I want to know what is the real value of mathf.infinity? i want to know what number unity uses to represent infinity. is it possible to assign this number using a numeric literal to a variable?
As far as I'm aware, Mathf.Infinity simply doesn't have a "normal" numerical equivalent, so no - it's not possible to assign it using a numeric literal.
You can directly assign it to a variable using the Mathf.Infinity constant, or you can have it returned as a result of by dividing by zero, or by exceeding float.MaxValue in an operation, however you can't subsequently subtract from this value to return to normal numeric values.
I can't really understand why you'd want to try and equate it with a real number, because then by definition it would not be infinity, it would be that number! I'm not sure whether you're trying to solve a particular problem, but it doesn't make sense to use anything other than the actual Infinity constant that is already provided.

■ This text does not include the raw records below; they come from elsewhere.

/-! `updMld` -/
@[simp ↓] theorem updMld_pending (s : State) (f : MouldState → MouldState) : (updMld s f).pending = s.pending := (rfl)
@[simp ↓] theorem updMld_freeCtr (s : State) (f : MouldState → MouldState) : (updMld s f).freeCtr = s.freeCtr := (rfl)
@[simp ↓] theorem updMld_response (s : State) (f : MouldState → MouldState) : (updMld s f).response = s.response := (rfl)
@[simp ↓] theorem updMld_out (s : State) (f : MouldState → MouldState) : (updMld s f).out = s.out := (rfl)
@[simp ↓] theorem updMld_atr (s : State) (f : MouldState → MouldState) : (updMld s f).atr = s.atr := (rfl)
@[simp ↓] theorem updMld_gen (s : State) (f : MouldState → MouldState) : (updMld s f).gen = s.gen := (rfl)
@[simp ↓] theorem updMld_pwr (s : State) (f : MouldState → MouldState) : (updMld s f).pwr = s.pwr := (rfl)
@[simp ↓] theorem updMld_mld (s : State) (f : MouldState → MouldState) : (updMld s f).mld = f s.mld := (rfl)
@[simp ↓] theorem updMld_gals (s : State) (f : MouldState → MouldState) : (updMld s f).gals = s.gals := (rfl)
@[simp ↓] theorem updMld_galv (s : State) (f : MouldState → MouldState) : (updMld s f).galv = s.galv := (rfl)
@[simp ↓] theorem updMld_mbxSel (s : State) (f : MouldState → MouldState) : (updMld s f).mbxSel = s.mbxSel := (rfl)
@[simp ↓] theorem updMld_mbxPending (s : State) (f : MouldState → MouldState) : (updMld s f).mbxPending = s.mbxPending := (rfl)
@[simp ↓] theorem updMld_mbxAcked (s : State) (f : MouldState → MouldState) : (updMld s f).mbxAcked = s.mbxAcked := (rfl)
@[simp ↓] theorem updMld_sqs (s : State) (f : MouldState → MouldState) : (updMld s f).sqs = s.sqs := (rfl)
@[simp ↓] theorem updMld_cqs (s : State) (f : MouldState → MouldState) : (updMld s f).cqs = s.cqs := (rfl)
@[simp ↓] theorem updMld_reads (s : State) (f : MouldState → MouldState) : (updMld s f).reads = s.reads := (rfl)
@[simp ↓] theorem updMld_nextRid (s : State) (f : MouldState → MouldState) : (updMld s f).nextRid = s.nextRid := (rfl)
@[simp ↓] theorem updMld_jobs (s : State) (f : MouldState → MouldState) : (updMld s f).jobs = s.jobs := (rfl)
@[simp ↓] theorem updMld_nextJob (s : State) (f : MouldState → MouldState) : (updMld s f).nextJob = s.nextJob := (rfl)
@[simp ↓] theorem updMld_adm (s : State) (f : MouldState → MouldState) : (updMld s f).adm = s.adm := (rfl)
@[simp ↓] theorem updMld_nextSeq (s : State) (f : MouldState → MouldState) : (updMld s f).nextSeq = s.nextSeq := (rfl)
@[simp ↓] theorem updMld_lanes (s : State) (f : MouldState → MouldState) : (updMld s f).lanes = s.lanes := (rfl)
@[simp ↓] theorem updMld_cup (s : State) (f : MouldState → MouldState) : (updMld s f).cup = s.cup := (rfl)
@[simp ↓] theorem updMld_srm (s : State) (f : MouldState → MouldState) : (updMld s f).srm = s.srm := (rfl)
@[simp ↓] theorem updMld_cus (s : State) (f : MouldState → MouldState) : (updMld s f).cus = s.cus := (rfl)
@[simp ↓] theorem updMld_arc (s : State) (f : MouldState → MouldState) : (updMld s f).arc = s.arc := (rfl)
@[simp ↓] theorem updMld_lcs (s : State) (f : MouldState → MouldState) : (updMld s f).lcs = s.lcs := (rfl)
@[simp ↓] theorem updMld_wld (s : State) (f : MouldState → MouldState) : (updMld s f).wld = s.wld := (rfl)
@[simp ↓] theorem updMld_lcu (s : State) (f : MouldState → MouldState) : (updMld s f).lcu = s.lcu := (rfl)
@[simp ↓] theorem updMld_cores (s : State) (f : MouldState → MouldState) : (updMld s f).cores = s.cores := (rfl)
@[simp ↓] theorem updMld_rng (s : State) (f : MouldState → MouldState) : (updMld s f).rng = s.rng := (rfl)
@[simp ↓] theorem updMld_flt (s : State) (f : MouldState → MouldState) : (updMld s f).flt = s.flt := (rfl)
@[simp ↓] theorem updMld_tmp (s : State) (f : MouldState → MouldState) : (updMld s f).tmp = s.tmp := (rfl)
@[simp ↓] theorem updMld_rcd (s : State) (f : MouldState → MouldState) : (updMld s f).rcd = s.rcd := (rfl)
@[simp ↓] theorem updMld_spn (s : State) (f : MouldState → MouldState) : (updMld s f).spn = s.spn := (rfl)
@[simp ↓] theorem updMld_chn (s : State) (f : MouldState → MouldState) : (updMld s f).chn = s.chn := (rfl)
@[simp ↓] theorem updMld_hst (s : State) (f : MouldState → MouldState) : (updMld s f).hst = s.hst := (rfl)
@[simp ↓] theorem updMld_mem (s : State) (f : MouldState → MouldState) : (updMld s f).mem = s.mem := (rfl)
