-- ==== Sys2Proof/WellFormed.lean ====
section
/-!
DEFINITION. Well-formed commands: what the interface of the part can carry. `exec` has a meaning for every command;
an ill-formed one names nothing that can arrive.
-/
namespace Sys2Proof

/-- Cycles within a tick are 0 to 1,249 (R26). -/
def cycleOk (c : Nat) : Bool := c < 1250

/-- Entry offsets of BAR0: 2 MiB for the physical function, 64 KiB for a virtual one (R19, R22). -/
def offOk (fn : Gallery) (off : BitVec 21) : Bool := fn = 0 || off.toNat < 65536

/-- A Span message: a 16-byte header, at most 8,192 bytes (R537). -/
def msgOk (m : Bytes) : Bool := 16 ≤ m.length && m.length ≤ 8192

def Instr.wf : Instr → Bool
  | .registerWrite _ fn (.bar0 off) _ => offOk fn off && off.toNat % 4 = 0
  | .unassignedAccess _ fn off _ => offOk fn off
  | .misalignedAccess _ fn off size _ => offOk fn off && !((size = 4 || size = 8) && off.toNat % size = 0)
  | .hostReadReturn _ cycle _ => cycleOk cycle
  | .faultEvent _ _ _ _ cycle _ => cycleOk cycle
  | .monitorEvent m _ _ => m.toNat ≤ 0xC0
  | .flitReceived _ flit _ => flit.length = 232
  | .hello1 _ msg => msg.length = 247
  | .hello2 _ sig => sig.length = 96
  | .replica m | .replicaAck m | .pairExec m | .pairResult m | .spanHeartbeat m | .provRequest m | .provReply m
  | .pairHello m | .echoMessage m => msgOk m
  | .challenge _ _ nonce | .getMeasurements _ _ _ nonce => nonce.length = 32
  | .shareGiven _ => true
  | .recoveryReadDone (some m) => m.length ≤ 2621440
  | .slotUpdate _ _ (some m) _ => m.length ≤ 65535
  | _ => true

end Sys2Proof
end

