/-- Settles O40: each clause is one branch of its step (`exec_…`), with what the branch's operation leaves in the card port and
sends (`card_…`, `cardSent_…`); a recheck queues its Reserve operation or uses its result (`reserveOp_fresh`, `reserveOp_done`,
entry 38), and what a given share leaves of its ceremony is said by `shareJoined_spec`. -/
theorem cardSession : Obligations.CardSession := by
  unfold Obligations.CardSession
  intro s port a size data sw hl
  dsimp only
  obtain ⟨hphase, -⟩ := runs_of_cardLive hl
  refine ⟨fun hp hv => ?detect, exec_cardDetect_of_present, fun hw => ?powerTimeout, exec_cardPowerTimeout_of_not,
    fun hw t ht => ⟨fun hf hta => ?noTa1, fun v hf hta hs hok hn => ?asksPps, fun r hf hret => ?badTwice, fun r hf hret => ?badOnce⟩,
    fun hw => ⟨⟨_, rfl⟩, fun hret => ?silentTwice, fun hret => ?silentOnce⟩,
    fun hw => ⟨?echoed, fun hn => ?notEchoed, fun hn => ?neverEchoed⟩,
    fun hw hk => ⟨fun hlo hhi => ?newIfsc, fun hs hc => ?ifsAgreed, fun ha i hi => ?missing⟩,
    fun hw hr => ⟨fun hsw hc => ?selected, fun hsw => ?statusWord⟩,
    fun _ ht => exec_holderRecheck_waits (.inl ht), fun _ hd => exec_holderRecheck_waits (.inr hd),
    fun hst ht hd => ⟨fun hwant => ⟨fun u hu => ?challenged, fun hf => ?queued⟩, fun hwant => ?unwanted⟩,
    fun k x hst hsh hrun hel hx => ?share, exec_shareGiven_of_noShare, fun hp hv => ?removed, fun hv => ?outOfRange, fun hv => ?inRange,
    exec_vcardIoInRange_of_inRange⟩
  case detect =>
    refine ⟨_, exec_cardDetect_powers hl hp hv, card_activate_same _ _ _, ?_⟩
    obtain ⟨q, e⟩ := cusFrame_of_onlyPorts (onlyPorts_activate (periphPort (cusEvent s 1)) port.val false)
    rw [e]
    exact ⟨rfl, rfl⟩
  case powerTimeout => exact ⟨_, exec_cardPowerTimeout_of_waits hl hw, card_cardError_same s port.val 11⟩
  case noTa1 =>
    rw [exec_cardAtr_sendsIfs hl hw hf hta] at ht
    cases ht
    exact ⟨by simp, by simp, cardSent_sendIfs (updCard s port.val _) port.val⟩
  case asksPps =>
    obtain ⟨u, e, hpps⟩ := exec_cardAtr_asksPps hl hw hf hta hs hok hn
    rw [e] at ht
    cases ht
    exact hpps
  case badTwice =>
    rw [exec_cardAtr_of_fault hl hw hf] at ht
    cases ht
    exact badAtr_refuses hret r
  case badOnce =>
    rw [exec_cardAtr_of_fault hl hw hf] at ht
    cases ht
    exact card_badAtr_of_first hret r
  case silentTwice => exact ⟨_, exec_cardAtrTimeout_of_waits hl hw, badAtr_refuses hret 1⟩
  case silentOnce => exact ⟨_, exec_cardAtrTimeout_of_waits hl hw, card_badAtr_of_first hret 1⟩
  case echoed => exact ⟨_, exec_cardPpsResponse_of_waits hl hw true, by simp [gotPps], by simp [gotPps],
    cardSent_sendIfs (updCard s port.val _) port.val⟩
  case notEchoed =>
    refine ⟨_, exec_cardPpsResponse_of_waits hl hw false, ?_⟩
    rw [gotPps, if_neg Bool.false_ne_true, if_neg (by simpa using hn)]
    exact card_activate_same s port.val true
  case neverEchoed =>
    refine ⟨_, exec_cardPpsResponse_of_waits hl hw false, ?_⟩
    rw [gotPps, if_neg Bool.false_ne_true, if_pos hn, card_cardError_same]
    exact ⟨rfl, rfl⟩
  case newIfsc =>
    refine ⟨_, exec_cardBlockReceived_ifsRequest hl hw hk size, ?_⟩
    rw [gotIfs_answers hlo hhi, card_sendCard, card_updCard_same]
    exact ⟨rfl, rfl⟩
  case ifsAgreed =>
    subst hs
    exact ⟨_, exec_cardBlockReceived_ifsResponse hl hw hk, selectApplet_spec hc⟩
  case missing =>
    have hs := cardSent_sendR_error (updCard s port.val fun q => { q with attempts := q.attempts + 1, wtx := 0 }) port.val
    rw [card_updCard_same] at hs
    refine ⟨_, (exec_missingBlock hl hw hk hi).trans (by rw [badBlock_asksAgain ha]), ?_, hs⟩
    rw [sendR, card_sendCard, card_updCard_same]
  case selected =>
    subst hsw
    refine ⟨_, exec_cardApduResponse_selected hl hw hr data, ?_, cardSent_sendApdu (Nat.le_trans (by decide) hc)⟩
    rw [card_sendApdu_same]
    rfl
  case statusWord => exact ⟨_, exec_cardApduResponse_refused hl hw hr data hsw, cardRefused_refuseCard s port.val 8⟩
  case challenged =>
    refine ⟨authenticate u port.val, ?_, ?_⟩
    · rw [exec_holderRecheck_of_due hl hst ht hd, if_pos hwant, reserveOp_done _ hu]
    · obtain ⟨c, rfl⟩ := cup_of_opsDone hu
      exact card_authenticate _ port.val
  case queued =>
    exact ⟨_, (exec_holderRecheck_of_due hl hst ht hd).trans (by rw [if_pos hwant]), reserveOp_fresh _ hf⟩
  case unwanted =>
    refine ⟨park s port.val .ready, ?_, ?_⟩
    · rw [exec_holderRecheck_of_due hl hst ht hd, if_neg (by simp [hwant])]
    · rw [park, card_updCard_same]
  case share => exact ⟨_, exec_shareGiven_joins hl hst hsh hrun hel hx, shareJoined_spec hx _⟩
  case removed =>
    refine ⟨_, exec_cardRemoved_empties hl hp hv, card_setCard_same _ port.val {}, ?_⟩
    exact congrArg Custodians.event (cus_deactivate (periphPort (cusEvent s 2)) port.val)
  case outOfRange =>
    refine ⟨_, exec_vcardIoOutOfRange_of_inRange hphase hv, ?_, fun k hk hst => ?_⟩
    · rw [pwr_of_onlyPorts (onlyPorts_foldl onlyPorts_leaveRange _ _)]
      rfl
    · rw [card_foldl card_leaveRange_same card_leaveRange_ne List.nodup_range, if_pos (List.mem_range.2 hk)]
      change (outOfRangePort (card s k)).state = _ ∧ (outOfRangePort (card s k)).reason = _
      rw [outOfRangePort, if_neg hst]
      exact ⟨rfl, rfl⟩
  case inRange =>
    refine ⟨_, exec_vcardIoInRange_of_outOfRange hv, ?_, fun k hk hst hre => ?_⟩
    · rw [pwr_of_onlyPorts (onlyPorts_foldl onlyPorts_enterRange _ _)]
      rfl
    · rw [card_foldl card_enterRange_same card_enterRange_ne List.nodup_range, if_pos (List.mem_range.2 hk)]
      change (inRangePort (card s k)).state = _
      rw [inRangePort, if_pos ⟨hst, hre⟩]
      split <;> rfl

end Sys2Proof.Machine

/-!
PROOFS. Archive media (R342, R347 to R350) and the windows of ceremonies and set commands (R332, R340): the rules of an archive
port's operations, what the end of a write or of a set command leaves.
-/
namespace Sys2Proof.Machine

/-! ### The ceremony that a reference names (R339, R340) -/

theorem nth_of_cerOf {s : State} {ref k : Nat} {x : Ceremony} (h : cerOf s ref = some (k, x)) : nth none s.cus.cer k = some x := by
  obtain ⟨i, -, hi⟩ := List.exists_of_findSome?_eq_some h
  split at hi
  next y hy =>
    split at hi
    · cases hi
      exact hy
    · exact nomatch hi
  next => exact nomatch hi

theorem onlyEnds_dropCer (s : State) (ref : Nat) : onlyEnds s (dropCer s ref) := by
  unfold dropCer
  split
  next k x h =>
    split
    · exact onlyEnds_endCeremony s k
    · exact onlyEnds_refl s
  next => exact onlyEnds_refl s

/-- The lines below those of the ceremonies stay. -/
theorem lines_dropCer (s : State) (ref : Nat) {l : Nat} (hl : l < 24) :
    (dropCer s ref).srm.lines.get [] l = s.srm.lines.get [] l := by
  unfold dropCer
  split
  next k x h =>
    split
    · rw [lines_endCeremony (nth_of_cerOf h), if_neg (by omega)]
    · rfl
  next => rfl

theorem dropCer_of_none {s : State} {ref : Nat} (h : cerOf s ref = none) : dropCer s ref = s := by rw [dropCer, h]

/-! ### The end of a set command (R331, R332) -/

theorem onlyPorts_giveUp (s : State) (n : Nat) : onlyPorts s (giveUp s n) := by
  unfold giveUp
  dsimp only
  split
  · exact onlyPorts_refl s
  · split
    · exact ⟨_, _, rfl⟩
    · exact onlyPorts_refl s

/-- The set command has given up its cards' APDUs, and its key is erased. -/
def runErased (s : State) : State :=
  let ports := (s.cus.run.map (·.ports)).getD 0
  let s := (List.range 16).foldl (fun s n => if ports.getLsbD n then giveUp s n else s) s
  updSrm (updCus (dropShares s 23) fun u => { u with run := none }) fun r => { r with lines := r.lines.put [] 23 [] }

Mathf.Infinity takes its value directly from float.PositiveInfinity which can be looked up in the MSDN reference.
PositiveInfinity is one of three "special values" that can be assigned to a float variable, in addition to the normal numeric range of values.
answered Apr 18 '10 at 04:11 PM
ok the answer is the infinity number is a constant representing the infinity and it's defined in the design of the floating point calculation hardware and is one of the many numbers that can be created using 32 bits. it's a normal 32 bit series of number but computer knows about it and knows it's infinity. in some computers infinity related calculations are software emulated but in most machines it's done in hardware. in high level languages compiler itself handles it but in older languages like see it's simply a macro and you really can assign it to a variable in assembly but when you do calculations on it the computer will produce correct results so infinity+1 = infinity. be careful it's not possible to check if (a == float.posetiveInfinity) you should use functions like isInfinity to check for that. when i said compiler handles it i meant that there are constant in the language itself that represent the infinity and -infinity and nan numbers so you don't need to know the set of bits that they mean INF or -INF. for having negative zero you can just type -0. don't worry about infinity because you can not assign it using numeric literals and there is not any way to get infinity as a result from a+b :)
answered Apr 19 '10 at 11:08 AM
visual c# says: 3.402823 * Mathf.Pow(10, 38)
unity regards this as inifinity: 3.402823 * Mathf.Pow(10, 39)
tried adding and subtracting ones from both but i couldn't get to infinity nor could i get away from it
(3.402823 * Mathf.Pow(10, 39)) - (3.402823 * Mathf.Pow(10, 38))
so i assume you could use this number: 3.402823 * Mathf.Pow(10, 38)
answered Apr 18 '10 at 02:36 PM